At the fall of the second wicket, that familiar traitorous roar goes round the stadium, at which point Tendulkar walks his slow walk out, golden in the sun, bat tucked under the elbow. The gloves he will only begin to wear when he approaches the infield, to busy himself against distraction from the opposition. Before Tendulkar has even taken guard, you know that his quest is equilibrium.

As he bats his effort is compared in real time with earlier ones. Tendulkar provides his own context. The conditions, the bowling attack, his tempo, his very vibe, is assessed against an innings played before.Today he reminds me of the time when … Why isn't he …. What's wrong with him!

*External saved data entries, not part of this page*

/-- The blocks of checked accesses, each beside the memory it lies in. -/
def touchBlocks (l : List Touch) : List (Nat × Nat) :=
  l.filterMap fun e =>
    match e.place with
    | .dev k => some (0, k / 256)
    | .host a => some (1, a / 256)
    | .peer slot a => some (2 + slot, a / 256)
    | .table _ => none

/-- An ACCMV of global memory (R198): every block is checked as R176 checks lanes, and a store debits every block. -/
def mvGlobalExec (a : KReg) (k : MKind) (s : State) : Out :=
  issueOp { noAccess with rk := [(a.toNat, 3)] } (normalOnly fun s u t =>
    let w := fun i => kreg t (a.toNat + i)
    let d := mvDesc (w 0).toNat (w 1).toNat (w 2).toNat
    match mvCause s t.core k (w 0).toNat (w 1).toNat (w 2).toNat with
    | some c => matStop s u c
    | none =>
      let blocks := (List.range (mvRows d * mvRowLen d / 256)).map fun i => (⟨i, d.addr + 256 * i⟩ : LaneAddr)
      withChecked s u (checkLanes s t 256 (if k = .t2g then .store else .load) blocks) true fun l =>
        if matFull s t.core t.part then done (waitFor s u .matrixPlace)
        else if k = .t2g then
          match debitBlocks s t.core t.ctx l with
          | (s1, some x) =>
            let paid := debitSum (l.takeWhile fun e => e.addr != x)
            done (teamReplay (undebit s1 (.core t.core) t.ctx paid) u 0x20 none x)
          | (s1, none) => matAccept s1 u t { mvOp s u t k w with held := debitSum l, destBlocks := touchBlocks l }
        else matAccept s u t (mvOp s u t k w)) s

/-- ACCMV (R196-R198). -/
def execAccmvT2s (a : KReg) (s : State) : Out := mvExec a .t2s s
def execAccmvS2t (a : KReg) (s : State) : Out := mvExec a .s2t s
def execAccmvT2t (a : KReg) (s : State) : Out := mvExec a .t2t s
def execAccmvT2g (a : KReg) (s : State) : Out := mvGlobalExec a .t2g s
def execAccmvG2t (a : KReg) (s : State) : Out := mvGlobalExec a .g2t s
def execAccmvZero (a : KReg) (s : State) : Out := mvExec a .zero s

/-! ## Readiness, batches and waiting (R191-R193, R200) -/

/-- MFENCE.OPR (R191, R391): it waits for the results still in flight; what stands in the registers then, and what the team has seen of
memory, is visible to the operations that follow. -/
def execMfenceOpr (s : State) : Out :=
  issueOp noAccess (fun s1 u _ =>
    if !(getTeam s1 u).pend.isEmpty then .next s
    else
      done (fallThrough (modTeam (meldLanes s1 u) u fun t => { t with oprSeen := t.seen, oprV := t.v }) u false)) s

/-- The operations of a team that are in no batch join one (R192). -/
def closeOps (u n : Nat) (o : MOp) : MOp := if o.uid = u ∧ o.batch = none then { o with batch := some n } else o

/-- Changes a core, and its pair's follower where that holds halves of a team's operations (R189). -/
def modBoth (s : State) (core u : Nat) (f : Core → Core) : State :=
  let s1 := modCore s core f
  if core % 2 = 0 && (openOps (getCore s (core + 1))).any (fun o => o.uid == u && o.slave) then modCore s1 (core + 1) f else s1

/-- MFENCE.BATCH (R192). -/
def execMfenceBatch (a : KReg) (s : State) : Out :=
  issueOp { noAccess with wk := [(a.toNat, 1)] } (fun s u t =>
    let n := t.batch + 1
    let s1 := modBoth s t.core u fun c => { c with
      matQ := c.matQ.map fun q => q.map (closeOps u n), matDone := c.matDone.map (closeOps u n) }
    let s2 := modTeam s1 u fun t => setK { t with
      batch := n
      failed := t.failed.map fun f => if f.batch = none then { f with batch := some n } else f } a.toNat (BitVec.ofNat 64 n)
    done (fallThrough s2 u false)) s

/-- Whether an operation is one of a team's batches 1 to `n`. -/
def inBatches (u n : Nat) (o : MOp) : Bool :=
  o.uid == u && (match o.batch with | some b => decide (b ≤ n) | none => false)

/-- Whether a failure comes before another in the order of reports (R200): an operation in no batch comes last. -/
def failBefore (a b : MFail) : Bool :=
  match a.batch, b.batch with
  | some x, some y => decide (x < y) || (x == y && decide (a.order < b.order))
  | some _, none => true
  | none, some _ => false
  | none, none => decide (a.order < b.order)

/-- The first failure to report. -/
def firstFail : List MFail → Option MFail
  | [] => none
  | f :: fs => some (fs.foldl (fun m x => if failBefore x m then x else m) f)

/-- The stop 0x80 of a failure, which counts as reported (R200). The batch number of an operation in no batch is free
(log 57, DESIGN CHOICE). -/
def failStop (s : State) (u : Nat) (f : MFail) : State :=
  let s1 := modTeam s u fun t => { t with failed := t.failed.filter fun x => x != f }
  let b := f.batch.getD (Config.freeNat s.free 0)
  teamStopWith s1 u 0x80 none 0 (b % 2 ^ 32 + (if f.follower then 2 ^ 32 else 0) + f.cause % 256 * 2 ^ 40) f.addr 0

/-- MWAIT (R193, R194, R200): what its operations wrote is observed from then on (R391). -/
def execMwait (a : KReg) (s : State) : Out :=
  issueOp { noAccess with rk := [(a.toNat, 1)] } (fun s u t =>
    let n := (kreg t a.toNat).toNat
    if t.batch < n then matStop s u 0x53
    else if (getCore s t.core).matQ.flatten.any (inBatches u n) then done (waitFor s u (.mwait n))
    else
      match firstFail (t.failed.filter fun f => match f.batch with | some b => decide (b ≤ n) | none => false) with
      | some f => done (failStop s u f)
      | none =>
        let made := ((getCore s t.core).matDone.filter (inBatches u n)).flatMap (·.made)
        let s1 := modBoth s t.core u fun c => { c with matDone := c.matDone.filter fun o => !(inBatches u n o) }
        done (fallThrough (teamJoins (meldLanes (flushLate s1 u t.core) u) u ⟨made, 0⟩) u false)) s

/-! ## What the operations compute -/

/-- How an operation ends: a core with its results and flags, a failure with its cause, or a wait for a peer or for metadata. -/
inductive MatOut where
  | done (c : Core) (fl : FlagSet)
  | fail (cause : Nat)
  deriving DecidableEq, Repr

/-- The elements of the rows of A (R185, R186); `bad` is the cause that fails the operation. -/
def mmaRows (s : State) (core : Nat) (o : MOp) (f : MmaFmt) (acca : Bool) (d : MmaDesc) :
    Except Nat (List (List FVal) × FlagSet) :=
  let c := getCore s core
  if acca then
    if tileBad c d.at_ then .error 0x63
    else
      let k := if mmaBits f = 16 then 32 else 64
      let fm := (mmaFmt f).getD fmtE4m3
      let row := fun (i : Nat) => (List.range k).map fun j => convF fm .rne (fval fmtF32 (tileWord c d.at_ i (j + 32 * d.akoff)))
      let rows := (List.range 64).map row
      .ok (rows.map (fun r => r.map fun e => fval fm e.1), flagAll (rows.flatten.map (·.2)))
  else
    let bytes : Nat → List Byte :=
      if d.ar then fun i => ((o.regsA.drop (16 * i)).take 16).flatMap fun w => bytesOf 4 w.toNat
      else fun i => opBytes s core o (mmaBits f) (d.spa + i * d.sta) 64
    if !d.ar && rowsBad c d.spa d.sta 64 64 then .error 0x63
    else
      let rows := (List.range 64).map fun i => rowElems f (bytes i)
      .ok (rows.map (·.1), flagAll (rows.map (·.2)))

/-- The columns of B (R185). -/
def mmaCols (s : State) (core : Nat) (o : MOp) (f : MmaFmt) (d : MmaDesc) : Except Nat (List (List FVal) × FlagSet) :=
  if rowsBad (getCore s core) d.spb d.stb 64 64 then .error 0x63
  else
    let cols := (List.range 64).map fun j => rowElems f (opBytes s core o (mmaBits f) (d.spb + j * d.stb) 64)
    .ok (cols.map (·.1), flagAll (cols.map (·.2)))

/-- The result of a 64×64 product into tile DT (R186). -/
def mmaInto (n : Nat) (c : Core) (f : MmaFmt) (zero : Bool) (dt : Nat) (as bs : List (List FVal)) (fl : FlagSet) : MatOut :=
  if !zero && tileBad c dt then .fail 0x63
  else
    let outs := (as.zipIdx.map fun a => bs.zipIdx.map fun b =>
      dotInto (mmaGroup f) a.1 b.1 (if zero then 0 else tileWord c dt a.2 b.2)).flatten
    .done (setTile n c dt (outs.map (·.1))) (flagOr fl (flagAll (outs.map (·.2))))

If the strokes are flowing, spectators feel something beyond pleasure. They feel something like gratitude. The silence that greets his dismissal is about the loudest sound in sport. With Tendulkar the discussion is not how he got out, but why. Susceptible to left-arm spin? To the inswinger? To the big occasion? The issue is not about whether it was good or not, but where does it rank? A Tendulkar innings is never over when it is over. It is simply a basis for negotiation. He might be behind headphones or helmet, but outside people are talking, shouting, fighting, conceding, bargaining, waiting. He is a national habit.

But Tendulkar goes on. This is his achievement, to live the life of Tendulkar. To occupy the space where fame and accomplishment intersect, akin to the concentrated spot under a magnifying glass trained in the sun, and remain unburnt.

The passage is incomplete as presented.